INFORMATION PROVIDED:
-- ==== Sys2Proof/Machine/Dispatch.lean ====
section
/-! DEFINITION. One arm per instruction: the effect of the CTRL write that carries it. -/

namespace Sys2Proof.Machine

def exec (i : Instr) (s : State) : Host.Outcome State Fault Refusal :=
  match i with
  | .add => Sys2Proof.Machine.execAdd s
  | .dbl => Sys2Proof.Machine.execDbl s
  | .neg => Sys2Proof.Machine.execNeg s
  | .inv => Sys2Proof.Machine.execInv s
  | .smul => Sys2Proof.Machine.execSmul s
  | .chk => Sys2Proof.Machine.execChk s
  | .badop op => Sys2Proof.Machine.execBadop op s
  | .srst => Sys2Proof.Machine.execSrst s
  | .setop op => Sys2Proof.Machine.execSetop op s

end Sys2Proof.Machine
end

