/-- 42_point_ops R126, R127, R128: on two in-range affine points the sum is Identity when the denominator is 0; else, when
it is invertible modulo p, the affine point of R128 for the one slope λ with λ·den ≡ num; else FATAL is raised. -/
def Obligations.GroupLawOnAffinePoints : Prop :=
  ∀ (a p x1 y1 x2 y2 : Nat), 2 ≤ p → x1 < p → y1 < p → x2 < p → y2 < p →
    ∀ num den : Int,
      num = (if x1 = x2 ∧ y1 = y2 then (3 * x1 * x1 + a : Int) % p else ((y2 : Int) - y1) % p) →
      den = (if x1 = x2 ∧ y1 = y2 then (2 * y1 : Int) % p else ((x2 : Int) - x1) % p) →
      (den = 0 → padd a p (.affine x1 y1) (.affine x2 y2) = .ok .identity) ∧
      (den ≠ 0 → Int.gcd den p = 1 →
        ∃ lam x3 y3 : Nat, lam < p ∧ ((lam : Int) * den - num) % p = 0 ∧
          (x3 : Int) = ((lam : Int) * lam - x1 - x2) % p ∧ (y3 : Int) = ((lam : Int) * ((x1 : Int) - x3) - y1) % p ∧
          padd a p (.affine x1 y1) (.affine x2 y2) = .ok (.affine x3 y3)) ∧
      (den ≠ 0 → Int.gcd den p ≠ 1 → padd a p (.affine x1 y1) (.affine x2 y2) = .error .fatal)

/-- 42_point_ops R132: the identity, inverse and commutative laws, for every in-range point, on the curve or not, p prime or
not. -/
def Obligations.GroupLawsForEveryInRangePoint : Prop :=
  ∀ (a p : Nat) (q r : Pt), 2 ≤ p → q.inRange p = true → r.inRange p = true →
    padd a p q .identity = .ok q ∧ padd a p .identity q = .ok q ∧ padd a p q (pneg p q) = .ok .identity ∧
    padd a p q r = padd a p r q

/-- 42_point_ops R127: with a prime p the group law and scalar multiplication never raise FATAL on in-range points. -/
def Obligations.PrimeModulusNeverFatal : Prop :=
  ∀ (a p : Nat) (q r : Pt) (n : Int), p.Prime → q.inRange p = true → r.inRange p = true →
    (∃ t, padd a p q r = .ok t) ∧ ∃ t, psmul a p q n = .ok t

/-- 42_point_ops R128: with p a prime above 3 and a non-singular curve the sum of two on-curve points is on the curve. -/
def Obligations.SumStaysOnTheCurve : Prop :=
  ∀ (a b p : Nat) (q r t : Pt), goodCurve a b p → q.inRange p = true → r.inRange p = true →
    onCurve a b p q → onCurve a b p r → padd a p q r = .ok t → onCurve a b p t

/-- 43_scalar_multiply R145: under the premises of the group law, scalar multiplication is linear in the scalar. -/
def Obligations.ScalarMultiplyIsLinear : Prop :=
  ∀ (a b p m n : Nat) (q : Pt), goodCurve a b p → q.inRange p = true → onCurve a b p q →
    ∃ r t u, psmul a p q m = .ok r ∧ psmul a p q n = .ok t ∧ padd a p r t = .ok u ∧
      psmul a p q ((m : Int) + n) = .ok u

/-- 43_scalar_multiply R142, R145: a negative scalar multiplies the negated point, for every point and modulus. -/
def Obligations.NegativeScalarRedirects : Prop :=
  ∀ (a p n : Nat) (q : Pt), psmul a p q (-(n : Int)) = psmul a p (pneg p q) n

/-- 43_scalar_multiply R140, R143: a loop that raises nothing runs exactly bitlength(n) iterations, and its result is there.
After `k` iterations that raise nothing, temp is the point doubled `k` times, n is shifted right `k` places, and result is
the sum over the set bits among the lowest `k`, each addition with temp before that iteration's doubling. SMUL answers the sum
over all bits exactly when no addition and no doubling raises, and an addition that raises ends it with its error. -/
def Obligations.LoopRunsBitLengthIterations : Prop :=
  ∀ (a p n : Nat) (q : Pt),
    (∀ t, dbladd a p q n = .ok t →
      (smulAdvance a p n.size (dbladdStart q n)).n = 0 ∧
      (smulAdvance a p n.size (dbladdStart q n)).result = t ∧
      ∀ k, k < n.size → (smulAdvance a p k (dbladdStart q n)).n ≠ 0) ∧
    (∀ k r t, k ≤ n.size → partialSum a p q n k = .ok r → doublings a p q k = .ok t →
      smulAdvance a p k (dbladdStart q n) = { result := r, temp := t, n := n / 2 ^ k }) ∧
    (∀ r, psmul a p q n = .ok r ↔
      partialSum a p q n n.size = .ok r ∧ ∃ t, doublings a p q n.size = .ok t) ∧
    ∀ k e, k ≤ n.size → partialSum a p q n k = .error e → psmul a p q n = .error e

/-- 43_scalar_multiply R144: a scalar of bit length L needs all L doublings, the last iteration's included: SMUL answers only
if none of them raises, and what one of them raises is its outcome, for either sign. For n = 1 and for n = 2 the last
doubling alone can raise: on p = 15, a = 0, P1 = (1, 5), and on p = 15, a = 1, P1 = (0, 1). -/
def Obligations.TrailingDoublingIsDone : Prop :=
  (∀ (a p : Nat) (q : Pt) (n : Int), n ≠ 0 →
    ∀ r, r = (if n < 0 then pneg p q else q) →
      (∀ t, psmul a p q n = .ok t → ∃ u, doublings a p r n.natAbs.size = .ok u) ∧
      (∀ e, doublings a p r n.natAbs.size = .error e → psmul a p q n = .error e)) ∧
  (∀ (a p : Nat) (q t : Pt), padd a p q q = .ok t → psmul a p q 1 = .ok q) ∧
  psmul 0 15 (.affine 1 5) 1 = .error .fatal ∧
  doublings 1 15 (.affine 0 1) 1 = .ok (.affine 4 12) ∧ psmul 1 15 (.affine 0 1) 2 = .error .fatal

/-! ## Completion -/

/-- 40_command_engine R101, R103: when the completion event is due, the step performs `Execute` on the snapshot and, as one
event, commits the result with ERR_NONE or reports the error, sets DONE and frees the engine; nothing else changes. -/
def Obligations.CompletionIsOneEvent : Prop :=
  ∀ (s : State) (r : Running), s.Inv → s.rstN = true → s.eng = .busy r → r.latLeft = 0 →
    (∀ e, execute r.snap = .error e →
      step s = .next { s with err := e, fatal := decide (e = .fatal), done := true, eng := .idle }) ∧
    (∀ b, execute r.snap = .ok (.onCurve b) →
      step s = .next { s with oncurve := b, done := true, eng := .idle }) ∧
    (∀ x, execute r.snap = .ok (.inverse x) →
      step s = .next { s with
        regs := { s.regs with x3 := BitVec.ofNat 1024 x, y3 := 0 }, rInf := false, done := true, eng := .idle }) ∧
    (execute r.snap = .ok (.point .identity) →
      step s = .next { s with
        regs := { s.regs with x3 := 0, y3 := 0 }, rInf := true, done := true, eng := .idle }) ∧
    (∀ x y, execute r.snap = .ok (.point (.affine x y)) →
      step s = .next { s with
        regs := { s.regs with x3 := BitVec.ofNat 1024 x, y3 := BitVec.ofNat 1024 y }, rInf := false,
        done := true, eng := .idle })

TASK GOAL: For the word "pneg", work out how many lines of the entries contain it, and state the number alone.

ANSWER SPACE: 3